* What the exercise asks *
Your output must match the records below character for character.

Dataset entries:
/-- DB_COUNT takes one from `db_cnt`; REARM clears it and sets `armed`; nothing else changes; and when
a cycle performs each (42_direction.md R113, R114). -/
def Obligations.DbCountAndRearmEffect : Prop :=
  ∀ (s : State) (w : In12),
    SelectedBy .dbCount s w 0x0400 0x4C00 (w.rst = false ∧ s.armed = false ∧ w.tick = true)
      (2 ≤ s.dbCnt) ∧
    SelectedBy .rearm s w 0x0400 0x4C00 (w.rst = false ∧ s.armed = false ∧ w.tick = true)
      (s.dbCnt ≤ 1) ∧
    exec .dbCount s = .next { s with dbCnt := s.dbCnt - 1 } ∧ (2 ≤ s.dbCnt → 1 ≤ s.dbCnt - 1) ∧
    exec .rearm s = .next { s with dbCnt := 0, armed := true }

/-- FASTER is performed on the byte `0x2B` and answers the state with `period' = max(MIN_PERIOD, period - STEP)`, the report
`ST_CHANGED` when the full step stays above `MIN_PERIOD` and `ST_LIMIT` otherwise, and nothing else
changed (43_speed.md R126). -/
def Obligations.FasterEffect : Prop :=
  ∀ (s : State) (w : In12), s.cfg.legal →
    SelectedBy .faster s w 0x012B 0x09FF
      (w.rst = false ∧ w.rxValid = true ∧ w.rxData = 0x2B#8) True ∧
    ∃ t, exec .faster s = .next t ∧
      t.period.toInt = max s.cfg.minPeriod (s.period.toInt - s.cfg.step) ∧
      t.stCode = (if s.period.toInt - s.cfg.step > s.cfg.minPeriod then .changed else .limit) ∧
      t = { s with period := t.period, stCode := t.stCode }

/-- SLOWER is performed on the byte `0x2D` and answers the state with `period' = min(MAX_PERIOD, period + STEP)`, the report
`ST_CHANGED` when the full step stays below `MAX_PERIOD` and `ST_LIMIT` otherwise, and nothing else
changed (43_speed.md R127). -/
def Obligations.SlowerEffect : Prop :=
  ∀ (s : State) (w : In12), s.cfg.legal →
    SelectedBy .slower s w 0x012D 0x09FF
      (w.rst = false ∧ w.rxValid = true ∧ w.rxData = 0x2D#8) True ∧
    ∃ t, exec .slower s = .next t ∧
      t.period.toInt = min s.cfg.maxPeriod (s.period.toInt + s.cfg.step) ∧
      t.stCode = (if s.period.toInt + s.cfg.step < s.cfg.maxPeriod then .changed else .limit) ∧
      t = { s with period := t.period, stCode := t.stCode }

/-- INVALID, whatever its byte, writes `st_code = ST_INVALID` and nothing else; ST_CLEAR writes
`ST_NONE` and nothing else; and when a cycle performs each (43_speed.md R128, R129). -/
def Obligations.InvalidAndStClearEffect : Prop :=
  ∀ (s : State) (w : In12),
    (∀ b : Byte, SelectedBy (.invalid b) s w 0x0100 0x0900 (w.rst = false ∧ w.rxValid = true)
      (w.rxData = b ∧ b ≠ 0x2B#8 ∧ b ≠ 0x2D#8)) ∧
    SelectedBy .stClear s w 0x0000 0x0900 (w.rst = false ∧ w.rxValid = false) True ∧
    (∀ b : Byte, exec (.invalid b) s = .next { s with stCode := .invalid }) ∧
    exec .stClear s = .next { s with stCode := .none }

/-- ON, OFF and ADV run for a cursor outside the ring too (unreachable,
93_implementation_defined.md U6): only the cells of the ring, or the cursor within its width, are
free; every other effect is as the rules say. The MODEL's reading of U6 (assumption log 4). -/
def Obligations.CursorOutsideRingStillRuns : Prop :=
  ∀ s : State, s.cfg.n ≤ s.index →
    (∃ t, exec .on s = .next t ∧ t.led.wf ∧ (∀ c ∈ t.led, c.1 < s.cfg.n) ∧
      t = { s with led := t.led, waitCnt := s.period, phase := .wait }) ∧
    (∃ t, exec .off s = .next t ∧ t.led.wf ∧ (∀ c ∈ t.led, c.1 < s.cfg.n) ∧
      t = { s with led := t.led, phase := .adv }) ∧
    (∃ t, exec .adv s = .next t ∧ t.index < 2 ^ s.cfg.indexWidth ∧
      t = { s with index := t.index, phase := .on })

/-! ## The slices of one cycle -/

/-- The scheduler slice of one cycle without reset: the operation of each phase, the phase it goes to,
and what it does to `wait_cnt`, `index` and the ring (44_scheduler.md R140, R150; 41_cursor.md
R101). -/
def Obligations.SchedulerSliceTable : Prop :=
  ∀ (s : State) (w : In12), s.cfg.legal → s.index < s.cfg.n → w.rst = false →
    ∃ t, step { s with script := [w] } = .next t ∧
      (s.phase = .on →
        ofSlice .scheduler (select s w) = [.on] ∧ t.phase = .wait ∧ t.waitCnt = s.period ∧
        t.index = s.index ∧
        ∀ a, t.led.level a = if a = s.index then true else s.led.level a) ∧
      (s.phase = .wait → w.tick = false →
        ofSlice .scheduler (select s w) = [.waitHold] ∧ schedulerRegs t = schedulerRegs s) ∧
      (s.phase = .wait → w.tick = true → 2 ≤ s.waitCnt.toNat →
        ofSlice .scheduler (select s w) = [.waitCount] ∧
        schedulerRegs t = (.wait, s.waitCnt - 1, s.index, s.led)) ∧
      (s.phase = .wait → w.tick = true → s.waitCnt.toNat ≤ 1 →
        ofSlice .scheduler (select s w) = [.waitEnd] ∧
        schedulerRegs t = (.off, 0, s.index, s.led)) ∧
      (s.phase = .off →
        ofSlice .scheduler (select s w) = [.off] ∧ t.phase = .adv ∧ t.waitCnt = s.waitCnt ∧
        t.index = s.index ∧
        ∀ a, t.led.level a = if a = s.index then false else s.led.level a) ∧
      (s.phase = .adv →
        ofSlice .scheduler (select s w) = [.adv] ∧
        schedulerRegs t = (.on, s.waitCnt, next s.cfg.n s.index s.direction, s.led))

* Your response *
/-- DB_COUNT takes one from `db_cnt`; REARM clears it and sets `armed`; nothing else changes; and when
a cycle performs each (42_direction.md R113, R114). -/
def Obligations.DbCountAndRearmEffect : Prop :=
  ∀ (s : State) (w : In12),
    SelectedBy .dbCount s w 0x0400 0x4C00 (w.rst = false ∧ s.armed = false ∧ w.tick = true)
      (2 ≤ s.dbCnt) ∧
    SelectedBy .rearm s w 0x0400 0x4C00 (w.rst = false ∧ s.armed = false ∧ w.tick = true)
      (s.dbCnt ≤ 1) ∧
    exec .dbCount s = .next { s with dbCnt := s.dbCnt - 1 } ∧ (2 ≤ s.dbCnt → 1 ≤ s.dbCnt - 1) ∧
    exec .rearm s = .next { s with dbCnt := 0, armed := true }

/-- FASTER is performed on the byte `0x2B` and answers the state with `period' = max(MIN_PERIOD, period - STEP)`, the report
`ST_CHANGED` when the full step stays above `MIN_PERIOD` and `ST_LIMIT` otherwise, and nothing else
changed (43_speed.md R126). -/
def Obligations.FasterEffect : Prop :=
  ∀ (s : State) (w : In12), s.cfg.legal →
    SelectedBy .faster s w 0x012B 0x09FF
      (w.rst = false ∧ w.rxValid = true ∧ w.rxData = 0x2B#8) True ∧
    ∃ t, exec .faster s = .next t ∧
      t.period.toInt = max s.cfg.minPeriod (s.period.toInt - s.cfg.step) ∧
      t.stCode = (if s.period.toInt - s.cfg.step > s.cfg.minPeriod then .changed else .limit) ∧
      t = { s with period := t.period, stCode := t.stCode }

/-- SLOWER is performed on the byte `0x2D` and answers the state with `period' = min(MAX_PERIOD, period + STEP)`, the report
`ST_CHANGED` when the full step stays below `MAX_PERIOD` and `ST_LIMIT` otherwise, and nothing else
changed (43_speed.md R127). -/
def Obligations.SlowerEffect : Prop :=
  ∀ (s : State) (w : In12), s.cfg.legal →
    SelectedBy .slower s w 0x012D 0x09FF
      (w.rst = false ∧ w.rxValid = true ∧ w.rxData = 0x2D#8) True ∧
    ∃ t, exec .slower s = .next t ∧
      t.period.toInt = min s.cfg.maxPeriod (s.period.toInt + s.cfg.step) ∧
      t.stCode = (if s.period.toInt + s.cfg.step < s.cfg.maxPeriod then .changed else .limit) ∧
      t = { s with period := t.period, stCode := t.stCode }

/-- INVALID, whatever its byte, writes `st_code = ST_INVALID` and nothing else; ST_CLEAR writes
`ST_NONE` and nothing else; and when a cycle performs each (43_speed.md R128, R129). -/
def Obligations.InvalidAndStClearEffect : Prop :=
  ∀ (s : State) (w : In12),
    (∀ b : Byte, SelectedBy (.invalid b) s w 0x0100 0x0900 (w.rst = false ∧ w.rxValid = true)
      (w.rxData = b ∧ b ≠ 0x2B#8 ∧ b ≠ 0x2D#8)) ∧
    SelectedBy .stClear s w 0x0000 0x0900 (w.rst = false ∧ w.rxValid = false) True ∧
    (∀ b : Byte, exec (.invalid b) s = .next { s with stCode := .invalid }) ∧
    exec .stClear s = .next { s with stCode := .none }

/-- ON, OFF and ADV run for a cursor outside the ring too (unreachable,
93_implementation_defined.md U6): only the cells of the ring, or the cursor within its width, are
free; every other effect is as the rules say. The MODEL's reading of U6 (assumption log 4). -/
def Obligations.CursorOutsideRingStillRuns : Prop :=
  ∀ s : State, s.cfg.n ≤ s.index →
    (∃ t, exec .on s = .next t ∧ t.led.wf ∧ (∀ c ∈ t.led, c.1 < s.cfg.n) ∧
      t = { s with led := t.led, waitCnt := s.period, phase := .wait }) ∧
    (∃ t, exec .off s = .next t ∧ t.led.wf ∧ (∀ c ∈ t.led, c.1 < s.cfg.n) ∧
      t = { s with led := t.led, phase := .adv }) ∧
    (∃ t, exec .adv s = .next t ∧ t.index < 2 ^ s.cfg.indexWidth ∧
      t = { s with index := t.index, phase := .on })

/-! ## The slices of one cycle -/

/-- The scheduler slice of one cycle without reset: the operation of each phase, the phase it goes to,
and what it does to `wait_cnt`, `index` and the ring (44_scheduler.md R140, R150; 41_cursor.md
R101). -/
def Obligations.SchedulerSliceTable : Prop :=
  ∀ (s : State) (w : In12), s.cfg.legal → s.index < s.cfg.n → w.rst = false →
    ∃ t, step { s with script := [w] } = .next t ∧
      (s.phase = .on →
        ofSlice .scheduler (select s w) = [.on] ∧ t.phase = .wait ∧ t.waitCnt = s.period ∧
        t.index = s.index ∧
        ∀ a, t.led.level a = if a = s.index then true else s.led.level a) ∧
      (s.phase = .wait → w.tick = false →
        ofSlice .scheduler (select s w) = [.waitHold] ∧ schedulerRegs t = schedulerRegs s) ∧
      (s.phase = .wait → w.tick = true → 2 ≤ s.waitCnt.toNat →
        ofSlice .scheduler (select s w) = [.waitCount] ∧
        schedulerRegs t = (.wait, s.waitCnt - 1, s.index, s.led)) ∧
      (s.phase = .wait → w.tick = true → s.waitCnt.toNat ≤ 1 →
        ofSlice .scheduler (select s w) = [.waitEnd] ∧
        schedulerRegs t = (.off, 0, s.index, s.led)) ∧
      (s.phase = .off →
        ofSlice .scheduler (select s w) = [.off] ∧ t.phase = .adv ∧ t.waitCnt = s.waitCnt ∧
        t.index = s.index ∧
        ∀ a, t.led.level a = if a = s.index then false else s.led.level a) ∧
      (s.phase = .adv →
        ofSlice .scheduler (select s w) = [.adv] ∧
        schedulerRegs t = (.on, s.waitCnt, next s.cfg.n s.index s.direction, s.led))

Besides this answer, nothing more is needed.